Core Principle: Optimize Swift code by understanding language-level performance characteristics—value semantics, ARC behavior, generic specialization, and memory layout—to write fast, efficient code without premature micro-optimization.
Swift Version: Swift 6.0+ (Swift 6.2 for @concurrent)
Xcode: 16+
Platforms: iOS 18+, macOS 15+
Related Skills:
performance-profiling — Use Instruments to measure (do this first!)swiftui-performance — SwiftUI-specific optimizationsbuild-performance — Compilation speedswift-concurrency — Correctness-focused concurrency patternsperformance-profiling first to measureswiftui-performance skill insteadbuild-performance skill insteadPerformance issue identified?
│
├─ Profiler shows excessive copying?
│ └─ → Part 1: Noncopyable Types
│ └─ → Part 2: Copy-on-Write
│
├─ Retain/release overhead in Time Profiler?
│ └─ → Part 4: ARC Optimization
│
├─ Generic code in hot path?
│ └─ → Part 5: Generics & Specialization
│
├─ Collection operations slow?
│ └─ → Part 7: Collection Performance
│
├─ Async/await overhead visible?
│ └─ → Part 8: Concurrency Performance
│
├─ Struct vs class decision?
│ └─ → Part 3: Value vs Reference
│
└─ Memory layout concerns?
└─ → Part 9: Memory Layout
Swift 6.0+ introduces noncopyable types for performance-critical scenarios where you want to avoid implicit copies.
// Noncopyable type
struct FileHandle: ~Copyable {
private let fd: Int32
init(path: String) throws {
self.fd = open(path, O_RDONLY)
guard fd != -1 else { throw FileError.openFailed }
}
deinit {
close(fd)
}
// Must explicitly consume
consuming func close() {
_ = consume self
}
}
// Usage
func processFile() throws {
let handle = try FileHandle(path: "/data.txt")
// handle is automatically consumed at end of scope
// Cannot accidentally copy handle
}
// consuming - takes ownership, caller cannot use after
func process(consuming data: [UInt8]) {
// data is consumed
}
// borrowing - temporary access without ownership
func validate(borrowing data: [UInt8]) -> Bool {
// data can still be used by caller
return data.count > 0
}
// inout - mutable access
func modify(inout data: [UInt8]) {
data.append(0)
}
Swift collections use COW for efficient memory sharing. Understanding when copies happen is critical for performance.
var array1 = [1, 2, 3] // Single allocation
var array2 = array1 // Share storage (no copy)

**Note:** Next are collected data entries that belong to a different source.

-- ==== Sys2Proof/Proofs/ThreadArithmetic.lean ====
section
/-! SUPPORT. The instructions on scalar registers: what they write, and where branches and jumps go (R155, R157, R158). -/

namespace Sys2Proof.Machine

variable {s : State} {c : Fin 256} {t : Fin 64} {d a b : BitVec 5} {imm : BitVec 16}

/-! ### Values of 64 bits -/

/-- A right shift that copies the sign. -/
theorem ux_sx_div (p : Dword) (n : Nat) : ux 64 (sx 64 p.toNat / Int.ofNat (2 ^ n)) = (p.sshiftRight n).toNat := by
  rw [ux_eq, sx_toNat, BitVec.sshiftRight, Int.shiftRight_eq_div_pow]
  rfl

theorem b2n_eq (q : Bool) : b2n q = (if q then (1 : Dword) else 0).toNat := by
  cases q <;> rfl

/-! ### Instructions that write a scalar register -/

/-- An instruction on scalar registers writes a word and goes on. -/
theorem State.scalar_of_executes {w : Nat} {l : List Nat} {f : Thread → Nat} {v : Dword}
    (h : s.executes c t w (scalars (d.toNat :: l))) (hv : f (s.th c t) % 2 ^ 64 = v.toNat) :
    s.scalar c t w d.toNat l f = s.goOn c t ((s.th c t).setS d.toNat v.toNat) := by
  rw [State.scalar]
  refine (State.instr_of_executes h).trans ?_
  rw [Thread.setS_of_mod _ _ hv]

theorem State.alu_of_executes {f : Nat} {op : Nat → Nat → Nat} {v : Dword}
    (h : s.executes c t (encR 0x00 d.toNat a.toNat b.toNat f) (scalars [d.toNat, a.toNat, b.toNat]))
    (hv : op ((s.th c t).x a).toNat ((s.th c t).x b).toNat % 2 ^ 64 = v.toNat) :
    s.alu c t f d a b op = s.goOn c t ((s.th c t).setS d.toNat v.toNat) := by
  rw [Thread.toNat_x, Thread.toNat_x] at hv
  exact State.scalar_of_executes h hv

theorem State.immOp_of_executes {op : Nat} {f : Nat → Nat} {v : Dword}
    (h : s.executes c t (encI op d.toNat a.toNat imm.toNat) (scalars [d.toNat, a.toNat]))
    (hv : f ((s.th c t).x a).toNat % 2 ^ 64 = v.toNat) :
    s.immOp c t op d a imm f = s.goOn c t ((s.th c t).setS d.toNat v.toNat) := by
  rw [Thread.toNat_x] at hv
  exact State.scalar_of_executes h hv

/-- Settles O12: each operation on the registers' numbers is the operation on words of 64 bits. -/
theorem aluInstructions : Obligations.AluInstructions := by
  intro s c t d a b x p q gives
  have alu {f : Nat} {i : Instr} {op : Nat → Nat → Nat} {v : Dword} (hi : exec i s = .next (s.alu c t f d a b op))
      (hv : op p.toNat q.toNat % 2 ^ 64 = v.toNat) : gives f i v :=
    fun h => hi.trans (congrArg Host.Outcome.next (State.alu_of_executes h hv))
  refine ⟨alu rfl ?_, alu rfl ?_, alu rfl ?_, alu rfl ?_, alu rfl ?_, alu rfl ?_, alu rfl ?_, alu rfl ?_, alu rfl ?_, alu rfl ?_,
    alu rfl ?_, alu rfl ?_, alu rfl ?_⟩
  · exact (BitVec.toNat_add p q).symm
  · exact toNat_sub_eq p q
  · exact BitVec.toNat_mod_cancel (p &&& q)
  · exact BitVec.toNat_mod_cancel (p ||| q)
  · exact BitVec.toNat_mod_cancel (p ^^^ q)
  · rw [BitVec.toNat_shiftLeft, Nat.shiftLeft_eq]
  · rw [BitVec.toNat_ushiftRight, Nat.shiftRight_eq_div_pow]
    exact Nat.mod_eq_of_lt ((Nat.div_le_self ..).trans_lt p.isLt)
  · rw [ux_sx_div, BitVec.toNat_mod_cancel]
  · exact (BitVec.toNat_mul p q).symm
  · rw [sx_toNat, sx_toNat, b2n_eq, BitVec.toNat_mod_cancel]
    rfl
  · rw [b2n_eq, BitVec.toNat_mod_cancel]
    rfl
  · rw [ite_sx_lt, BitVec.toNat_mod_cancel]
  · rw [ite_sx_lt, BitVec.toNat_mod_cancel]

/-! ### Immediates and special registers -/

/-- INS16 replaces the part that h names. -/
theorem putBits_part (p : Dword) (imm : BitVec 16) (k : Nat) (h : Fin 4) :
    (BitVec.ofNat 64 (putBits p.toNat (16 * k) 16 imm.toNat)).extractLsb' (16 * h.val) 16 =
      if h.val = k then imm else p.extractLsb' (16 * h.val) 16 := by
  refine BitVec.eq_of_toNat_eq ?_
  have hfield : ((BitVec.ofNat 64 (putBits p.toNat (16 * k) 16 imm.toNat)).extractLsb' (16 * h.val) 16).toNat =
      bits (putBits p.toNat (16 * k) 16 imm.toNat) (16 * h.val) 16 := by
    rw [BitVec.extractLsb'_toNat, BitVec.toNat_ofNat, Nat.shiftRight_eq_div_pow]
    exact bits_mod _ _ _ 64 (by omega)
  rw [hfield]
  split_ifs with hh
  · rw [hh, bits_putBits_self, BitVec.toNat_mod_cancel]
  · rw [bits_putBits_apart _ _ _ _ _ _ (by omega), BitVec.extractLsb'_toNat, Nat.shiftRight_eq_div_pow, bits]

/-- The fields of MOVS and SETS that R156 limits. -/
theorem legalWord_movs (d a b : BitVec 5) : legalWord (encR 0x09 d.toNat a.toNat b.toNat 0) = true ↔ a.toNat ≤ 9 := by
  obtain ⟨h1, h2, h3, h4, h5⟩ := fields_encR (op := 0x09) (f := 0) (d := d) (a := a) (b := b) (by decide) (by decide)
  simp [legalWord, h1, h3, h5]

theorem legalWord_sets (d a b : BitVec 5) : legalWord (encR 0x0A d.toNat a.toNat b.toNat 0) = true ↔ (a.toNat = 8 ∨ a.toNat = 9) := by
  obtain ⟨h1, h2, h3, h4, h5⟩ := fields_encR (op := 0x0A) (f := 0) (d := d) (a := a) (b := b) (by decide) (by decide)
  simp [legalWord, h1, h3, h5]

/-- MOVS reads a special register. -/
theorem exec_movs (h : s.executes c t (encR 0x09 d.toNat a.toNat b.toNat 0) (scalars [d.toNat])) :
    exec (.movs c t d a b) s = .next (s.goOn c t ((s.th c t).setS d.toNat (s.special c t (s.th c t) a.toNat))) :=
  congrArg Host.Outcome.next (State.instr_of_executes h)

/-- SETS writes FPFLAGS or RMODE. -/
theorem exec_sets (h : s.executes c t (encR 0x0A d.toNat a.toNat b.toNat 0) (scalars [d.toNat])) :
    exec (.sets c t d a b) s = .next (s.goOn c t (if a.toNat = 8 then { s.th c t with fpflags := (s.th c t).s d.toNat % 32 }
      else { s.th c t with rmode := (s.th c t).s d.toNat % 4 })) := by
  refine congrArg Host.Outcome.next ((State.instr_of_executes h).trans ?_)
  rw [Thread.setSpecial]
  simp only [beq_iff_eq]

/-- Settles O13: each operation on the register's number and the immediate's is the operation on words of 64 bits. -/
theorem immediateAndSpecialInstructions : Obligations.ImmediateAndSpecialInstructions := by
  intro s c t d a b imm x p gives
  have imm_lt : imm.toNat < 2 ^ 64 := imm.isLt.trans (by decide)
  have himm : (imm.zeroExtend 64).toNat = imm.toNat := by
    rw [BitVec.zeroExtend, BitVec.toNat_setWidth, Nat.mod_eq_of_lt imm_lt]
  have on {op : Nat} {i : Instr} {f : Nat → Nat} {v : Dword} (hi : exec i s = .next (s.immOp c t op d a imm f))
      (hv : f p.toNat % 2 ^ 64 = v.toNat) : gives op i v :=
    fun h => hi.trans (congrArg Host.Outcome.next (State.immOp_of_executes h hv))
  refine ⟨on rfl ?_, on rfl ?_, on rfl ?_, on rfl ?_, on rfl ?_, on rfl ?_, on rfl ?_, fun h => ?_, exec_movs, exec_sets⟩
  · rw [ux_add_signExtend, BitVec.ofNat_toNat, BitVec.setWidth_eq, BitVec.toNat_mod_cancel]
  · rw [← himm, ← BitVec.toNat_and, BitVec.toNat_mod_cancel]
  · rw [← himm, ← BitVec.toNat_or, BitVec.toNat_mod_cancel]
  · rw [← himm, ← BitVec.toNat_xor, BitVec.toNat_mod_cancel]
  · rw [BitVec.toNat_shiftLeft, Nat.shiftLeft_eq]
  · rw [BitVec.toNat_ushiftRight, Nat.shiftRight_eq_div_pow]
    exact Nat.mod_eq_of_lt ((Nat.div_le_self ..).trans_lt p.isLt)
  · rw [ux_sx_div, BitVec.toNat_mod_cancel]
  · refine ⟨BitVec.ofNat 64 (putBits (x.x d).toNat (16 * a.toNat) 16 imm.toNat),
      congrArg Host.Outcome.next (State.scalar_of_executes h ?_), putBits_part _ _ _⟩
    rw [BitVec.toNat_ofNat, Thread.toNat_x]

/-- A thread that a start request takes has the request's seed, the present time and no flags, and rounds to nearest. -/
theorem State.th_startThread (s : State) (c t : Nat) (r : StartReq) :
    ((s.startThread c t r).th c t).seed = r.seed ∧ ((s.startThread c t r).th c t).since = s.aclk ∧
    ((s.startThread c t r).th c t).fpflags = 0 ∧ ((s.startThread c t r).th c t).rmode = 0 := by
  unfold State.startThread
  simp only
  obtain ⟨f, -, h⟩ := State.fetchLine_threads (s.setTh c t _) c t _
  rw [State.th_of_threads h, State.modTh, State.th_setTh_self, State.th_setTh_self]
  exact ⟨rfl, rfl, rfl, rfl⟩

/-- Settles O14: the special registers are read and written as they are listed, and a start gives a thread new ones. -/
theorem specialRegisterValues : Obligations.SpecialRegisterValues := by
  refine ⟨fun s c t x => ⟨rfl, rfl, rfl, rfl, rfl, rfl, rfl, rfl, rfl, rfl⟩, fun s c t d a b => ⟨exec_movs, ?_, ?_⟩,
    fun s c t r => State.th_startThread s c t r, by decide, by decide, fun d a b => ⟨legalWord_movs d a b, legalWord_sets d a b⟩⟩
  · rintro h rfl
    exact exec_sets h
  · rintro h rfl
    exact exec_sets h

/-! ### Branches and jumps -/

theorem State.branch_of_executes {w : Nat} {test : Nat → Nat → Bool} {taken : Bool}
    (h : s.executes c t w (scalars [d.toNat, a.toNat])) (htest : test ((s.th c t).x d).toNat ((s.th c t).x a).toNat = taken) :
    s.branch c t w d.toNat a.toNat imm.toNat test = if taken then
      s.goTo c t (s.th c t) (BitVec.ofNat 64 (s.th c t).pc + 4 * imm.signExtend 64).toNat else s.goOn c t (s.th c t) := by
  rw [Thread.toNat_x, Thread.toNat_x] at htest
  refine (State.instr_of_executes h).trans ?_
  simp only [htest, ux_target]

/-- Settles O19: the tests on registers' numbers are those on words, and the targets are sums of words. -/
theorem branchInstructions : Obligations.BranchInstructions := by
  intro s c t d a imm offs x pc branches
  have on {op : Nat} {i : Instr} {test : Nat → Nat → Bool} {taken : Bool}
      (hi : exec i s = .next (s.branch c t (encImm op d a imm) d.toNat a.toNat imm.toNat test))
      (htest : test (x.x d).toNat (x.x a).toNat = taken) : branches op i taken :=
    fun h => hi.trans (congrArg Host.Outcome.next (State.branch_of_executes h htest))
  refine ⟨on rfl ?_, on rfl ?_, on rfl ?_, on rfl ?_, fun h => ?_, fun h => ?_⟩
  · exact Bool.eq_iff_iff.2 (by simp only [beq_iff_eq, BitVec.toNat_inj])
  · exact Bool.eq_iff_iff.2 (by simp only [bne_iff_ne, ne_eq, BitVec.toNat_inj])
  · rw [sx_toNat, sx_toNat, BitVec.slt]
  · rw [sx_toNat, sx_toNat, BitVec.sle]
  · refine congrArg Host.Outcome.next ((State.instr_of_executes h).trans ?_)
    rw [ux_target]
  · refine congrArg Host.Outcome.next ((State.instr_of_executes h).trans ?_)
    simp only [Thread.address_eq, beq_iff_eq]
    rfl

end Sys2Proof.Machine
end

array2.append(4) // Now copies (array1 modified array2)
final class Storage<T> {
var data: [T]
init(_ data: [T]) { self.data = data }
}
struct COWArray<T> {
private var storage: Storage<T>
init(_ data: [T]) {
self.storage = Storage(data)
}
// COW check before mutation
private mutating func ensureUnique() {
if !isKnownUniquelyReferenced(&storage) {
storage = Storage(storage.data)
}
}
mutating func append(_ element: T) {
ensureUnique() // Copy if shared
storage.data.append(element)
}
subscript(index: Int) -> T {
get { storage.data[index] }
set {
ensureUnique() // Copy before mutation
storage.data[index] = newValue
}
}
}
// ❌ Accidental copy in loop
for i in 0..<array.count {
array[i] = transform(array[i]) // Copy on first mutation if shared!
}
// ✅ Reserve capacity first (ensures unique)
array.reserveCapacity(array.count)
for i in 0..<array.count {
array[i] = transform(array[i])
}
// ❌ Multiple mutations trigger multiple uniqueness checks
array.append(1)
array.append(2)
array.append(3)
// ✅ Single reservation
array.reserveCapacity(array.count + 3)
array.append(contentsOf: [1, 2, 3])
Choosing between struct and class has significant performance implications.
| Factor | Use Struct | Use Class |
|---|---|---|
| Size | ≤ 64 bytes | > 64 bytes or contains large data |
| Identity | No identity needed | Needs identity (===) |
| Inheritance | Not needed | Inheritance required |
| Mutation | Infrequent | Frequent in-place updates |
| Sharing | No sharing needed | Must be shared across scope |
// ✅ Fast - fits in registers, no heap allocation
struct Point {
var x: Double // 8 bytes
var y: Double // 8 bytes
} // Total: 16 bytes - excellent for struct
struct Color {
var r, g, b, a: UInt8 // 4 bytes total - perfect for struct
}
// ❌ Slow - excessive copying
struct HugeData {
var buffer: [UInt8] // 1MB
var metadata: String
}
func process(_ data: HugeData) { // Copies 1MB!
// ...
}
// ✅ Use reference semantics for large data
final class HugeData {
var buffer: [UInt8]
var metadata: String
}
func process(_ data: HugeData) { // Only copies pointer (8 bytes)
// ...
}
// Best of both worlds
struct LargeDataWrapper {
private final class Storage {
var largeBuffer: [UInt8]
init(_ buffer: [UInt8]) { self.largeBuffer = buffer }
}
private var storage: Storage
init(buffer: [UInt8]) {
self.storage = Storage(buffer)
}
// Value semantics externally, reference internally
var buffer: [UInt8] {
get { storage.largeBuffer }
set {
if !isKnownUniquelyReferenced(&storage) {
storage = Storage(newValue)
} else {
storage.largeBuffer = newValue
}
}
}
}
Automatic Reference Counting adds overhead. Minimize it where possible.
class Parent {
var child: Child?
}
class Child {
// ❌ Weak adds overhead (optional, thread-safe zeroing)
weak var parent: Parent?
}
// ✅ Unowned when you know lifetime guarantees
class Child {
unowned let parent: Parent // No overhead, crashes if parent deallocated
}
Performance: unowned is ~2x faster than weak (no atomic operations).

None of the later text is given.